0
votes

Can somebody please tell me what would be the Unicode equivalent for "(char)"?

For ASCII I always used for example

 (char)(7)

Now I want to do the same but for Unicode.

But

 (wchar_t)(7)

did not work out, and wchar does not exist.

I want to pass this (possible) Unicode character to a function that accepts a wstring.

Or in other words: How can I programmatically create a wstring from a unicode character value (like 7 for TAB)?

2
Could you show some code, please? These fragments aren't very usefulbash.d
"Did not work out" is not enough of a problem description. I don't think anyone has any idea of what you are trying to do.R. Martinho Fernandes
C++ isn't ASCII-aware IIRC, but in C++11 char must be able to store an 8-bit UTF-8 code unit; there's also char16_t and char32_t (with at least 16 and 32 bit respectively). Note a single glyph can be represented by multiple UTF-8/-16 code units, therefore there's no exact equivalent to a char interpreted as an ASCII character.dyp
I don't know what "ASCII-awareness" is, but it sounds completely useless to me. And in any case, C++ is aware of ASCII in footnote 14.R. Martinho Fernandes
C++ unicode equivalent for char is, .... char. utf8everywhere.orgPavel Radzivilovsky

2 Answers

3
votes

I want to pass this (possible) Unicode character to a function that accepts a wstring.

Then you'll need to make a wstring, just as you would have to make a string from a char if you needed to pass an ASCII character to a function accepting a string.

function(std::wstring(1, 7)); // length 1, filled with value 7
0
votes

In memory data is not stored in Unicode. Unicode provides a unique number for every (well, a whole lot) of characters used on computers.

In memory, characters are encoded: mapping byte values to Unicode numbers.

What encoding are you using?

  • UTF-8: Each character is mapped to a 1, 2, 3, 4, 5, or 6 byte sequences.
  • UTF-16: Each character is mapped to a 2 or 4 byte sequence.
  • UCS-2: An incomplete mapping of most characters into a 2 byte sequence.
  • UTF-32: Each character is mapped to a 4 byte sequence.

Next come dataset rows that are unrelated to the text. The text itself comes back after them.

-- ==== Sys2Proof/Machine/Step.lean ====
section
/-! DEFINITION. One step of the module: an outside event, else a machine event that is due, else the word of one stream, else an edge of the time base. -/

namespace Sys2Proof.Machine

/-- The word of the current agent issues, its rivals at the arbiter known (R41, R42). -/
def stepWord (s : State) : Host.Outcome State Fault Refusal :=
  match s.illegalTarget with
  | some a => .next (s.raiseTarget a)
  | none => exec (decode s.word) { s with rivals := s.rivalsNow }

def step (s : State) : Host.Outcome State Fault Refusal :=
  match s.inputs with
  | i :: r =>
    match s.outsideEvent i with
    | some e => exec e { s with inputs := r }
    | none => .next { s with inputs := r }
  | [] =>
    match s.dueEvent with
    | some e => exec e s
    | none =>
      match s.nextIssuer with
      | some a => stepWord { s with cur := a }
      | none => .next s.tick

/-- A word placed where the next step fetches it: system instructions on the harbour core at M, all others on a launch of one core. (DESIGN CHOICE, log 18) -/
def State.withFetchWord (s : State) (nbits w : Nat) : State := s.place1 nbits w

end Sys2Proof.Machine
end

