/-- The atomics (R200, R201): the old word, extended, lands in g[D] with its taint clear, and the new one is in memory at once (DESIGN CHOICE, log 13); every byte outside the word reads as before. ACAS writes g[B] when the word equals g[D], and otherwise nothing, counting no byte written (R91); AQADD adds the integer of R202 modulo the word. Neither takes an offset register; g[D] becomes the old word (R200 to R202). -/
def Obligations.AtomicAccesses : Prop :=
  (∀ (i : Instr) (h : Head) (p : PR) (f : Nat → Nat → Nat → Option Nat) (s : State) (va : Int) (n m : Nat) (q : Page),
    atomicOf i = some (h, p, f) → s.goes i → va = scalarVa s p → n = 2 ^ (h.fn.toNat % 4) → onPage (s.me.getH p.a.toNat) va n q →
    (∀ k, k < n → s.linePoisoned (physOf q va + k) = false) →
    f (8 * n) (s.mem.le (physOf q va) n) ((s.me.getG p.d.toNat).toNat % 2 ^ (8 * n)) = some m →
    let e := s.draw.before (q.kind == 0) (q.kind == 0 || ordReleases p) (p.imm.toNat / 2 ^ 29)
    s.completes i (scalarTime s q) .next ((e.store (scalarTime s q) (placeLE (physOf q va) n m) (List.replicate n q.kind) []
      [.g p.d.toNat (extended h.fn n (s.mem.le (physOf q va) n)) false, .hot 0 n n,
       s.draw.via i (va % 2 ^ 64).toNat ((List.range n).map (physOf q va + ·))]).takeShare (q.tier == 0) 1)
    ∧ (∀ t, s.memOk → exec i s = .next t → ∀ b, (b < physOf q va ∨ physOf q va + n ≤ b) → t.mem.read b = s.mem.read b))
  ∧ (∀ (h : Head) (p : PR) (s : State) (va : Int) (n : Nat) (q : Page),
    va = ((s.me.getH p.a.toNat).v : Int) + (p.imm.extractLsb' 0 29).toInt → n = 2 ^ (h.fn.toNat % 4) → onPage (s.me.getH p.a.toNat) va n q →
    (∀ k, k < n → s.linePoisoned (physOf q va + k) = false) →
    let old := s.mem.le (physOf q va) n
    let e := s.draw.before (q.kind == 0) (q.kind == 0 || ordReleases p) (p.imm.toNat / 2 ^ 29)
    let res (i : Instr) (w : Nat) : List Eff := [.g p.d.toNat (extended h.fn n old) false, .hot 0 n w,
      s.draw.via i (va % 2 ^ 64).toNat ((List.range n).map (physOf q va + ·))]
    (s.goes (.acas h p) → old = (s.me.getG p.d.toNat).toNat % 2 ^ (8 * n) →
      s.completes (.acas h p) (scalarTime s q) .next ((e.store (scalarTime s q)
        (placeLE (physOf q va) n (s.me.getG p.b.toNat).toNat) (List.replicate n q.kind) [] (res (.acas h p) n)).takeShare (q.tier == 0) 1))
    ∧ (s.goes (.acas h p) → old ≠ (s.me.getG p.d.toNat).toNat % 2 ^ (8 * n) → ∃ t, exec (.acas h p) s = .next t ∧ t.mem = s.mem
      ∧ (t.cpu s.cur.hart).pend.map (·.effs) = s.me.pend.map (·.effs) ++ [.shut s.draw.free :: res (.acas h p) 0])
    ∧ (s.goes (.aqadd h p) →
      s.completes (.aqadd h p) (scalarTime s q) .next ((e.store (scalarTime s q)
        (placeLE (physOf q va) n (((old : Int) + aqK (8 * n) (s.me.getG p.d.toNat) (s.me.getG p.b.toNat)) % 2 ^ (8 * n)).toNat) (List.replicate n q.kind) []
        (res (.aqadd h p) n)).takeShare (q.tier == 0) 1)))

/-- FENCE holds every later access until its Time has elapsed: 1, 18, 40, 96 or 1,024 cycles by scope, and in gated code at system scope at least until the core's untimed copies to memory whose start comes before it are acknowledged; what its core has written or read is shown in the scope (R133, R203). An access after it that issues before then fails check 5. The FERRY words, whose wait contains a FENCE (R135), complete too: an arrive form opens its instance, a wait form closes it (R296). -/
def Obligations.Fences : Prop :=
  (∀ (h : Head) (p : PR) (s : State) (c : CoreId), s.cur.hart = .core c → 1 ≤ p.x.toNat → p.x.toNat ≤ 5 →
    (s.goes (.ferryArr h p) → ∃ t, exec (.ferryArr h p) s = .next t ∧ ((t.core c).fer p.x.toNat).open_ = true ∧ ((t.core c).fer p.x.toNat).count = ((s.core c).fer p.x.toNat).count + 1)
    ∧ (s.goes (.ferryWait h p) → ∃ t, exec (.ferryWait h p) s = .next t ∧ ((t.core c).fer p.x.toNat).open_ = false ∧ ((t.core c).fer p.x.toNat).count = ((s.core c).fer p.x.toNat).count)
    ∧ (s.goes (.ferryArrw h p) → ((s.core c).fer p.x.toNat).arrw = true → ∃ t, exec (.ferryArrw h p) s = .next t ∧ ((t.core c).fer p.x.toNat).open_ = false))
  ∧ ∀ (h : Head) (p : PR) (s : State) (sc n : Nat), sc = p.imm.toNat / 2 ^ 29 → n = (match sc with | 0 => 1 | 1 => 18 | 2 => 40 | 3 => 96 | _ => 1024) →
    s.goes (.fence h p) → s.me.acc ≤ s.t0
      ∧ ∃ t, s.completes (.fence h p) t .next (s.draw.settle s.cur.hart sc) ∧ n ≤ t
        ∧ (s.locked s.cur.hart s.cur.strm = true ∨ sc ≠ 4 ∨ s.kc.copies = [] → t = n)
        ∧ (s.locked s.cur.hart s.cur.strm = false → sc = 4 → ∀ e, e ∈ s.kc.copies → e.t < s.t0 → e.pub = false → e.dk = 2 → e.due ≤ s.t0 + t)
        ∧ (∀ u, exec (.fence h p) s = .next u → s.t0 + t + 1 ≤ (u.cpu s.cur.hart).fence)
        ∧ (∀ (w : State) (pl : Plan), w.cur.hart = s.cur.hart → w.t0 ≤ s.t0 + t → s.t0 + t + 1 ≤ w.me.fence → pl.acc = true →
          w.ordered pl = .miss 11 0)

/-! ### The pool: local and spill forms, queues, landings, checker -/

/-- LLD from the pool: the bytes at g[A] + IMM, extended, land in g[D] 4 cycles on, taint clear; LST writes the low bytes of g[D] there at issue (DEDUCED, log 46) and no other byte of the pool (R76, R194). The spill forms reach the spill window at SPILLBASE + o while the offset lies in it, and the pinned overflow area beyond (R76, R77), whose load reads in the cycle of issue (DEDUCED, log 41) and whose store stands from then on (DESIGN CHOICE, log 13). -/
def Obligations.LocalScalars : Prop :=
  ∀ (h : Head) (p : PR) (s : State) (c : CoreId) (n a : Nat), s.cur.hart = .core c → s.inflightPool c = [] →
    (a = (s.me.getG p.a.toNat + p.imm.signExtend 64).toNat → n = 2 ^ (h.fn.toNat % 4) →
      (s.goes (.lld h p) → (s.core c).poisonIn a n = none →
        s.completes (.lld h p) 4 .next (s.draw.post 4 [.g p.d.toNat (extended h.fn n ((s.core c).pool.le a n)) false]))
      ∧ (s.goes (.lst h p) → s.completes (.lst h p) 4 .next (s.draw.poolStore c none (placeLE a n (s.me.getG p.d.toNat).toNat) [] [])
          ∧ ∀ t, s.poolsOk → exec (.lst h p) s = .next t → (∀ k, k < n → (t.core c).pool.read (a + k) = (s.me.getG p.d.toNat).extractLsb' (8 * k) 8)
            ∧ ∀ b, (b < a ∨ a + n ≤ b) → (t.core c).pool.read b = (s.core c).pool.read b))
    ∧ (∀ o : Nat, (o : Int) = (s.me.getG 62).toInt + p.imm.toInt → n = 2 ^ (h.fn.toNat % 4) → o + n ≤ fld ((s.core c).part.zeroExtend 64) 15 8 * 65536 →
      a = (128 - fld ((s.core c).part.zeroExtend 64) 7 0 - fld ((s.core c).part.zeroExtend 64) 15 8) * 65536 + o →
      (s.goes (.lldS h p) → (s.core c).poisonIn a n = none →
        s.completes (.lldS h p) 4 .next (s.draw.post 4 [.g p.d.toNat (extended (h.fn &&& 7) n ((s.core c).pool.le a n)) false]))
      ∧ (s.goes (.lstS h p) → s.completes (.lstS h p) 4 .next (s.draw.poolStore c none (placeLE a n (s.me.getG p.d.toNat).toNat) [] [])))
    ∧ (∀ o va : Nat, (o : Int) = (s.me.getG 62).toInt + p.imm.toInt → n = 2 ^ (h.fn.toNat % 4) → (s.core c).spillBytes ≤ o →
      va = (s.core c).ovfptr + (o - (s.core c).spillBytes) →
      ∀ q : Page, (∀ k, k < n → ((s.core c).pin.find? fun q => q.base ≤ va + k && va + k < q.base + 2 ^ q.lg) = some q) →
      let e := s.draw.before (q.kind == 0) false 0
      (s.goes (.lldS h p) → (∀ k, k < n → s.linePoisoned (physOf q va + k) = false) →
        s.completes (.lldS h p) (340 + s.hopN) .next ((e.post (340 + s.hopN)
          [.g p.d.toNat (extended (h.fn &&& 7) n (e.leAs s.cur.hart (physOf q va) n)) false, .hot 0 n 0,
           s.draw.via (.lldS h p) va ((List.range n).map (physOf q va + ·))]).takeShare true 1))
      ∧ (s.goes (.lstS h p) →
        s.completes (.lstS h p) (340 + s.hopN) .next (((s.draw.before (q.kind == 0) (q.kind == 0) 4).store (340 + s.hopN)
          (placeLE (physOf q va) n (s.me.getG p.d.toNat).toNat) (List.replicate n q.kind) [] [.hot 0 0 n]).takeShare true 1)))

/-- QPUSH copies k elements from the pool into the entries from PC on at issue (DEDUCED, log 46) and claims them, TAIL following at the end of the Time, and meanwhile holds its source banks (DESIGN CHOICE, log 75); QPOP copies k filled entries from QC on to the pool by the end of its Time, HEAD following there (R80 to R82, R204). -/
def Obligations.QueueTransfers : Prop :=
  ∀ (h : Head) (p : PR) (s : State) (c : CoreId) (q : Queue) (a k nb : Nat), s.cur.hart = .core c → q = vget (s.core c).queues p.d.toNat {} →
    a = (s.me.getG p.a.toNat).toNat → k = p.imm.toNat → nb = k * 2 ^ q.lge → s.inflightPool c = [] → (s.core c).poison = [] →
    let at_ (cur m : Nat) : Nat := q.base + 2 ^ q.lge * ((cur + m / 2 ^ q.lge) % 2 ^ q.lgd) + m % 2 ^ q.lge
    (s.goes (.qpush h p) →
      let bs := (List.range nb).map fun m => (at_ q.pc m, (s.core c).pool.read (a + m))
      q.valid = true ∧ k ≤ (q.head + 2 ^ q.lgd + 65536 - q.pc) % 65536
      ∧ s.completes (.qpush h p) (4 + ceilDiv nb 512) .next
          (((s.draw.poolStore c none bs [] (wholeGranules bs)).modCore c fun x => x.setQueue p.d.toNat { q with pc := (q.pc + k) % 65536 }).post
            (4 + ceilDiv nb 512) [.qTail p.d.toNat k, .redo bs] [⟨a, nb, s.t0 + ceilDiv nb 512, s.t0, false⟩]))
    ∧ (s.goes (.qpop h p) →
      let bs := (List.range nb).map fun m => (a + m, (s.core c).pool.read (at_ q.qc m))
      q.valid = true ∧ k ≤ (q.tail + 65536 - q.qc) % 65536
      ∧ s.completes (.qpop h p) (4 + ceilDiv nb 512) .next
          ((s.draw.modCore c fun x => x.setQueue p.d.toNat { q with qc := (q.qc + k) % 65536 }).post
            (4 + ceilDiv nb 512) [.pool bs [] (wholeGranules bs), .qHead p.d.toNat k]))

/-- LARM sets TARGET and clears COUNT, FLAGS and CHK, leaving GEN (R205); LPOLL gives GEN, FLAGS and CHK 4 cycles on (R206); an LWAIT that issues has found GEN at g or up to 32,767 past it (R207); both contain a FENCE at the scope of the copies whose credits they find, the widest that the advances of GEN have counted (R134; DEDUCED, log 49), a LARM starting the count of the next advance anew. ECHK arms and ECHK.OFF disarms the granules of its range at issue (R209; DEDUCED, log 46), and a local read of an armed granule raises EARLY_READ with the lowest of them. -/
def Obligations.LandingsAndEarlyReads : Prop :=
  (∀ (h : Head) (p : PR) (s : State) (c : CoreId) (a : Nat), s.cur.hart = .core c → a = (s.me.getG p.a.toNat).toNat →
    let arm (t : Nat) := placeLE a 4 t ++ placeLE (a + 4) 4 0 ++ placeLE (a + 10) 2 0 ++ placeLE (a + 12) 4 0
    (s.goes (.larm h p) → s.completes (.larm h p) 1 .next ((s.draw.poolStore c none (arm p.imm.toNat) [] []).modCore c fun k => k.setScopes a ((k.scopes a).1, 0)))
    ∧ (s.goes (.larmG h p) → s.completes (.larmG h p) 1 .next ((s.draw.poolStore c none (arm ((s.me.getG p.b.toNat).toNat % 2 ^ 32)) [] []).modCore c fun k => k.setScopes a ((k.scopes a).1, 0)))
    ∧ (s.goes (.lpoll h p) → s.me.acc ≤ s.t0 ∧ s.completes (.lpoll h p) 4 .next ((s.draw.settle s.cur.hart (s.landingScope c a)).post 4 [.g p.d.toNat (BitVec.ofNat 64 (s.landingNow c a / 2 ^ 64)) false]))
    ∧ (s.goes (.lwait h p) → (s.landingNow c a / 2 ^ 64 % 65536 + 65536 - p.imm.toNat % 65536) % 65536 < 32768
        ∧ s.me.acc ≤ s.t0 ∧ s.completes (.lwait h p) 4 .next (s.draw.settle s.cur.hart (s.landingScope c a)))
    ∧ (∀ m, s.transit = [] → s.inflightPool c = [] → m = (s.core c).pool → a + 16 ≤ 2 ^ 23 → s.landingNow c a = m.le a 16))
  ∧ (∀ (h : Head) (p : PR) (s : State) (c : CoreId), s.cur.hart = .core c →
    let a := (s.me.getG p.a.toNat).toNat
    let gs := (List.range (p.imm.toNat / 64)).map fun k => a + 64 * k
    (s.goes (.echk h p) → s.completes (.echk h p) 1 .next (s.draw.modCore c fun k => { k with
        echk := gs ++ k.echk.filter fun g => !gs.contains g }))
    ∧ (s.goes (.echkOff h p) → s.completes (.echkOff h p) 1 .next (s.draw.modCore c fun k => { k with echk := k.echk.filter fun g => !gs.contains g }))
    ∧ (∀ (rs : List (Nat × Nat)) (g : Nat), g ∈ (s.core c).echk → (∃ r, r ∈ rs ∧ g < r.1 + r.2 ∧ r.1 < g + 64) →
        ∃ g', g' ≤ g ∧ g' ∈ (s.core c).echk ∧ s.earlyRead rs = .trap ⟨0x0D, g', 0⟩)
    ∧ (∀ rs : List (Nat × Nat), (∀ g r, g ∈ (s.core c).echk → r ∈ rs → r.1 + r.2 ≤ g ∨ g + 64 ≤ r.1) → s.earlyRead rs = .ok))

/-! ### Tiles, gathers, split words -/

namespace Sys2Proof.Machine

/-- Bytes of element (i, j) of a region whose elements are not Q4N: BASE + i × RSTR + j × ESTR × size (R154). -/
def elementAt (r : Region) (i j : Nat) : Int := (r.base : Int) + i * r.rstr + j * r.estr * (fmtBytes r.fmt : Int)

end Sys2Proof.Machine
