/-! ### modPart -/

@[simp] theorem modPart_time (s : State) (n : Nat) (f : Part → Part) : (s.modPart n f).time = s.time := rfl
@[simp] theorem modPart_cur (s : State) (n : Nat) (f : Part → Part) : (s.modPart n f).cur = s.cur := rfl
@[simp] theorem modPart_inputs (s : State) (n : Nat) (f : Part → Part) : (s.modPart n f).inputs = s.inputs := rfl
@[simp] theorem modPart_free (s : State) (n : Nat) (f : Part → Part) : (s.modPart n f).free = s.free := rfl
@[simp] theorem modPart_cores (s : State) (n : Nat) (f : Part → Part) : (s.modPart n f).cores = s.cores := rfl
@[simp] theorem modPart_harbour (s : State) (n : Nat) (f : Part → Part) : (s.modPart n f).harbour = s.harbour := rfl
@[simp] theorem modPart_mem (s : State) (n : Nat) (f : Part → Part) : (s.modPart n f).mem = s.mem := rfl
@[simp] theorem modPart_lines (s : State) (n : Nat) (f : Part → Part) : (s.modPart n f).lines = s.lines := rfl
@[simp] theorem modPart_islands (s : State) (n : Nat) (f : Part → Part) : (s.modPart n f).islands = s.islands := rfl
@[simp] theorem modPart_atolls (s : State) (n : Nat) (f : Part → Part) : (s.modPart n f).atolls = s.atolls := rfl
@[simp] theorem modPart_ports (s : State) (n : Nat) (f : Part → Part) : (s.modPart n f).ports = s.ports := rfl
@[simp] theorem modPart_engines (s : State) (n : Nat) (f : Part → Part) : (s.modPart n f).engines = s.engines := rfl
@[simp] theorem modPart_launches (s : State) (n : Nat) (f : Part → Part) : (s.modPart n f).launches = s.launches := rfl
@[simp] theorem modPart_saved (s : State) (n : Nat) (f : Part → Part) : (s.modPart n f).saved = s.saved := rfl
@[simp] theorem modPart_recs (s : State) (n : Nat) (f : Part → Part) : (s.modPart n f).recs = s.recs := rfl
@[simp] theorem modPart_waitRecs (s : State) (n : Nat) (f : Part → Part) : (s.modPart n f).waitRecs = s.waitRecs := rfl
@[simp] theorem modPart_fq (s : State) (n : Nat) (f : Part → Part) : (s.modPart n f).fq = s.fq := rfl
@[simp] theorem modPart_seq (s : State) (n : Nat) (f : Part → Part) : (s.modPart n f).seq = s.seq := rfl
@[simp] theorem modPart_transit (s : State) (n : Nat) (f : Part → Part) : (s.modPart n f).transit = s.transit := rfl
@[simp] theorem modPart_hops (s : State) (n : Nat) (f : Part → Part) : (s.modPart n f).hops = s.hops := rfl
@[simp] theorem modPart_wins (s : State) (n : Nat) (f : Part → Part) : (s.modPart n f).wins = s.wins := rfl
@[simp] theorem modPart_rivals (s : State) (n : Nat) (f : Part → Part) : (s.modPart n f).rivals = s.rivals := rfl
@[simp] theorem modPart_orphans (s : State) (n : Nat) (f : Part → Part) : (s.modPart n f).orphans = s.orphans := rfl
@[simp] theorem modPart_akey (s : State) (n : Nat) (f : Part → Part) : (s.modPart n f).akey = s.akey := rfl
@[simp] theorem modPart_mscSteps (s : State) (n : Nat) (f : Part → Part) : (s.modPart n f).mscSteps = s.mscSteps := rfl
@[simp] theorem modPart_xclrng (s : State) (n : Nat) (f : Part → Part) : (s.modPart n f).xclrng = s.xclrng := rfl
@[simp] theorem modPart_cxl (s : State) (n : Nat) (f : Part → Part) : (s.modPart n f).cxl = s.cxl := rfl
@[simp] theorem modPart_hlstat (s : State) (n : Nat) (f : Part → Part) : (s.modPart n f).hlstat = s.hlstat := rfl
@[simp] theorem modPart_hdbin (s : State) (n : Nat) (f : Part → Part) : (s.modPart n f).hdbin = s.hdbin := rfl
@[simp] theorem modPart_stage (s : State) (n : Nat) (f : Part → Part) : (s.modPart n f).stage = s.stage := rfl
@[simp] theorem modPart_attempts (s : State) (n : Nat) (f : Part → Part) : (s.modPart n f).attempts = s.attempts := rfl
@[simp] theorem modPart_err (s : State) (n : Nat) (f : Part → Part) : (s.modPart n f).err = s.err := rfl
@[simp] theorem modPart_bootLen (s : State) (n : Nat) (f : Part → Part) : (s.modPart n f).bootLen = s.bootLen := rfl
@[simp] theorem modPart_fwdig (s : State) (n : Nat) (f : Part → Part) : (s.modPart n f).fwdig = s.fwdig := rfl
@[simp] theorem modPart_log (s : State) (n : Nat) (f : Part → Part) : (s.modPart n f).log = s.log := rfl
@[simp] theorem modPart_logLost (s : State) (n : Nat) (f : Part → Part) : (s.modPart n f).logLost = s.logLost := rfl
@[simp] theorem modPart_bistctl (s : State) (n : Nat) (f : Part → Part) : (s.modPart n f).bistctl = s.bistctl := rfl
@[simp] theorem modPart_talign (s : State) (n : Nat) (f : Part → Part) : (s.modPart n f).talign = s.talign := rfl
@[simp] theorem modPart_tsc (s : State) (n : Nat) (f : Part → Part) : (s.modPart n f).tsc = s.tsc := rfl
@[simp] theorem modPart_tsalign (s : State) (n : Nat) (f : Part → Part) : (s.modPart n f).tsalign = s.tsalign := rfl
@[simp] theorem modPart_tsdone (s : State) (n : Nat) (f : Part → Part) : (s.modPart n f).tsdone = s.tsdone := rfl
@[simp] theorem modPart_out (s : State) (n : Nat) (f : Part → Part) : (s.modPart n f).out = s.out := rfl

wchar_t in win32 is 16-bit and characters are expected to be encoded in UCS-2 UTF-16.

wchar_t on most *NIXes is 32-bit and characters are expected to be encoded in UTF-32.

UPDATE

Huh, looks like I'm old. My last work was in VS2005 and there was still references to UCS-2 as the internal encoding, but I guess even that was already out of date.